There are two little equations involving Euler's totient function which I'm not sure how to solve:

(a)Solve the equation $\displaystyle \phi(n)= 24$.

(b)Given that $\displaystyle n=3312913$ is a product of two primes and that $\displaystyle \phi(n)=3308580$, find the Prime factorisation of $\displaystyle n$without using a factorisation algorithm.

Attempt:

For(a)I know that if $\displaystyle n=p^k$ then the totient function is given by $\displaystyle \phi(n)=p^k -p^{k-1}$. And if n has prime factorization $\displaystyle n=p_1^{\alpha_1}...p_r^{\alpha_r}$, then it is given by:

$\displaystyle \phi(n)=n \left(1- \frac{1}{p_1} \right)... \left(1- \frac{1}{p_r} \right)$

So in this case we have

$\displaystyle 24 =3.2^3=\phi(n)= n \left(1- \frac{1}{p_1} \right)... \left(1- \frac{1}{p_r} \right)$

So, how should I work backward to find n?

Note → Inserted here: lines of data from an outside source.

/-- 10_state.md R37: every reset state is a good state, whatever the draw, for whatever key, block and result: nothing is promised yet. -/
def Obligations.ResetStatesAreGood : Prop :=
  ∀ k b x : Word, (∀ d : ResetData, GoodState k b x (State.resetWith d)) ∧ GoodState k b x State.reset

/-- 60_exceptions.md R214, 10_state.md R34: no step but the reset event clears an error flag, and only host transactions set one. -/
def Obligations.ErrorFlagsAreSticky : Prop :=
  ∀ (s t : State) (e : ErrorFlag), step s = .next t → (∀ x rest, s.pending ≠ .reset x :: rest) →
    (s.errorFlag e = true → t.errorFlag e = true) ∧
    ((∀ header data rest, s.pending ≠ .host header data :: rest) → t.errorFlag e = s.errorFlag e)

/-- 10_state.md R34, 60_exceptions.md R211, R218: an error flag changes only by the refusal it names. -/
def Obligations.ErrorFlagsAreSetByTheirRefusal : Prop :=
  ∀ s t : State, step s = .next t → (∀ x rest, s.pending ≠ .reset x :: rest) →
    (t.eNokey ≠ s.eNokey → s.phase = 0#2 ∧ s.kvalid = false ∧
      ∃ v rest, s.pending = .host 0b100011#6 v :: rest ∧ v.extractLsb' 0 8 = 0x02#8) ∧
    (t.eBusy ≠ s.eBusy → s.phase ≠ 0#2 ∧ ∃ v rest, s.pending = .host 0b100011#6 v :: rest) ∧
    (t.eIllcmd ≠ s.eIllcmd → s.phase = 0#2 ∧
      ∃ v rest, s.pending = .host 0b100011#6 v :: rest ∧ v.extractLsb' 0 8 ≠ 0x01#8 ∧ v.extractLsb' 0 8 ≠ 0x02#8) ∧
    (t.eAcc ≠ s.eAcc → ∃ header v rest, s.pending = .host header v :: rest ∧
      (header ∈ [0b000011#6, 0b000101#6, 0b000110#6, 0b000111#6, 0b001100#6, 0b001101#6, 0b001110#6, 0b001111#6] ∨
        header = 0b100010#6 ∨ 0b100100 ≤ header.toNat))

/-- 10_state.md R30: the only changes of `PHASE`, and what each comes from: two from an accepted command, two from the engine's own step
(`EngineMoves`; log 1, log 2). -/
def Obligations.PhaseTransitions : Prop :=
  ∀ s t : State, step s = .next t → (∀ x rest, s.pending ≠ .reset x :: rest) → t.phase ≠ s.phase →
    (s.phase = 0#2 ∧ t.phase = 1#2 ∧ ∃ v rest, s.pending = .host 0b100011#6 v :: rest ∧ v.extractLsb' 0 8 = 0x01#8) ∨
    (EngineMoves s ∧ s.phase = 1#2 ∧ t.phase = 0#2 ∧ s.rnd = 15#5) ∨
    (s.phase = 0#2 ∧ t.phase = 2#2 ∧ s.kvalid = true ∧
      ∃ v rest, s.pending = .host 0b100011#6 v :: rest ∧ v.extractLsb' 0 8 = 0x02#8) ∨
    (EngineMoves s ∧ s.phase = 2#2 ∧ t.phase = 0#2 ∧ s.rnd = 16#5)

/-- 10_state.md R31: an acceptance sets `RND` to 0, a round counts it up by exactly 1, everything else leaves it, and it never exceeds
16. (`EngineMoves`: log 1, log 2.) -/
def Obligations.RndCountsRounds : Prop :=
  ∀ s t : State, step s = .next t → (∀ x rest, s.pending ≠ .reset x :: rest) →
    (s.phase = 0#2 ∧ t.phase ≠ 0#2 → t.rnd = 0#5) ∧
    (EngineMoves s ∧ s.phase ≠ 0#2 ∧ s.rnd.toNat ≤ 15 → t.rnd.toNat = s.rnd.toNat + 1) ∧
    (¬ (s.phase = 0#2 ∧ t.phase ≠ 0#2) → ¬ (EngineMoves s ∧ s.phase ≠ 0#2 ∧ s.rnd.toNat ≤ 15) → t.rnd = s.rnd) ∧
    (s.rnd.toNat ≤ 16 → t.rnd.toNat ≤ 16)

/-- 10_state.md R32, R33: what changes `KVALID` and `DVALID`. -/
def Obligations.ValidFlagsFollowTheOperations : Prop :=
  ∀ s t : State, step s = .next t → (∀ x rest, s.pending ≠ .reset x :: rest) →
    t.kvalid = (if s.phase = 0#2 ∧ t.phase = 1#2 then false else if s.phase = 1#2 ∧ t.phase = 0#2 then true else s.kvalid) ∧
    t.dvalid = (if s.phase = 0#2 ∧ t.phase = 2#2 then false else if s.phase = 2#2 ∧ t.phase = 0#2 then true else s.dvalid)

/-- 42_key_schedule.md R159, 20_memory.md R80, 10_state.md R27: a round key changes only by the engine's own step, in the `KS_ROUND` of its
round, so never while `PHASE = ENC` and never by the host. (`EngineMoves`: log 1, log 2.) -/
def Obligations.RoundKeysChangeOnlyInTheirRound : Prop :=
  ∀ (s t : State) (m : BitVec 4), step s = .next t → (∀ x rest, s.pending ≠ .reset x :: rest) →
    t.rkWord m ≠ s.rkWord m → EngineMoves s ∧ s.phase = 1#2 ∧ s.rnd.toNat = m.toNat

/-- 10_state.md R20, the column "written by": who writes each data register. What the engine alone writes changes at an accepted command
(`KS_INIT`, `ENC_INIT`) or by the engine's own step (`EngineMoves`; log 1, log 2). -/
def Obligations.DataRegistersHaveTheirWriters : Prop :=
  ∀ s t : State, step s = .next t → (∀ x rest, s.pending ≠ .reset x :: rest) →
    (t.key ≠ s.key → ∃ rest, s.pending = .host 0b100000#6 t.key :: rest) ∧
    (t.din ≠ s.din → ∃ rest, s.pending = .host 0b100001#6 t.din :: rest) ∧
    (t.dout ≠ s.dout → EngineMoves s ∧ s.phase = 2#2 ∧ s.rnd = 16#5) ∧
    (t.l ≠ s.l ∨ t.r ≠ s.r →
      (s.phase = 0#2 ∧ t.phase = 2#2) ∨ (EngineMoves s ∧ s.phase = 2#2 ∧ s.rnd.toNat ≤ 15)) ∧
    (t.c ≠ s.c ∨ t.d ≠ s.d →
      (s.phase = 0#2 ∧ t.phase = 1#2) ∨ (EngineMoves s ∧ s.phase = 1#2 ∧ s.rnd.toNat ≤ 15))

/-- 70_reset_and_hazards.md R250, 10_state.md R34: an engine step reads neither `KEY` nor `DIN` nor an error flag: with others in their
place it does the same, and leaves them in place. -/
def Obligations.EngineIgnoresKeyDinAndErrorFlags : Prop :=
  ∀ (s : State) (k b : Word) (e1 e2 e3 e4 : Bool),
    perform .engine { s with key := k, din := b, eNokey := e1, eBusy := e2, eIllcmd := e3, eAcc := e4 } =
      (match perform .engine s with
       | .next t => .next { t with key := k, din := b, eNokey := e1, eBusy := e2, eIllcmd := e3, eAcc := e4 }
       | .fault f => .fault f
       | .refused e => .refused e)

/-! ### Whole operations -/

/-- 42_key_schedule.md R156, 44_pipeline_and_host.md R200, 70_reset_and_hazards.md R252: an accepted `KEYGEN` finishes after exactly 16 engine
steps, whatever host transactions come in between, with the round keys of the key at acceptance. -/
def Obligations.KeygenFinishesInSixteenSteps : Prop :=
  ∀ (s : State) (v : Word) (acts : List Action),
    s.phase = 0#2 → v.extractLsb' 0 8 = 0x01#8 → (∀ a ∈ acts, a.isHost = true ∨ a.isEngine = true) →
    (engineTurns acts ≤ 15 →
      ∃ t, runActions (hostWriteAction idxCmd v :: acts) s = .next t ∧
        t.phase = 1#2 ∧ t.rnd.toNat = engineTurns acts ∧ t.kvalid = false) ∧
    (engineTurns acts = 15 →
      ∃ t, runActions (hostWriteAction idxCmd v :: (acts ++ [.engine])) s = .next t ∧
        t.phase = 0#2 ∧ t.rnd = 16#5 ∧ t.kvalid = true ∧ t.rkWords = generateKeys s.key ∧
        t.dout = s.dout ∧ t.dvalid = s.dvalid)

/-- 44_pipeline_and_host.md R195, R200, 70_reset_and_hazards.md R252: an accepted `ENCRYPT` finishes after exactly 17 engine steps, whatever
host transactions come in between, with the ciphertext of the block at acceptance; until then `DOUT` keeps the previous one. -/
def Obligations.EncryptFinishesInSeventeenSteps : Prop :=
  ∀ (s : State) (v : Word) (acts : List Action),
    s.phase = 0#2 → s.kvalid = true → v.extractLsb' 0 8 = 0x02#8 →
    (∀ a ∈ acts, a.isHost = true ∨ a.isEngine = true) →
    (engineTurns acts ≤ 16 →
      ∃ t, runActions (hostWriteAction idxCmd v :: acts) s = .next t ∧
        t.phase = 2#2 ∧ t.rnd.toNat = engineTurns acts ∧ t.dvalid = false ∧ t.dout = s.dout) ∧
    (engineTurns acts = 16 →
      ∃ t, runActions (hostWriteAction idxCmd v :: (acts ++ [.engine])) s = .next t ∧
        t.phase = 0#2 ∧ t.rnd = 16#5 ∧ t.dvalid = true ∧ t.dout = encrypt s.din s.rkWords ∧
        t.rk = s.rk ∧ t.kvalid = true)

For(b), since $\displaystyle n=pq$ where p & q (the question doesn't say if they are distinct) are primes we'll have:

$\displaystyle \phi(3312913)=3312913 \left(1- \frac{1}{p} \right) \left(1- \frac{1}{q} \right)$

Now, how can I tell what p and q are without factorizing n?

Any guidance is greatly appreciated.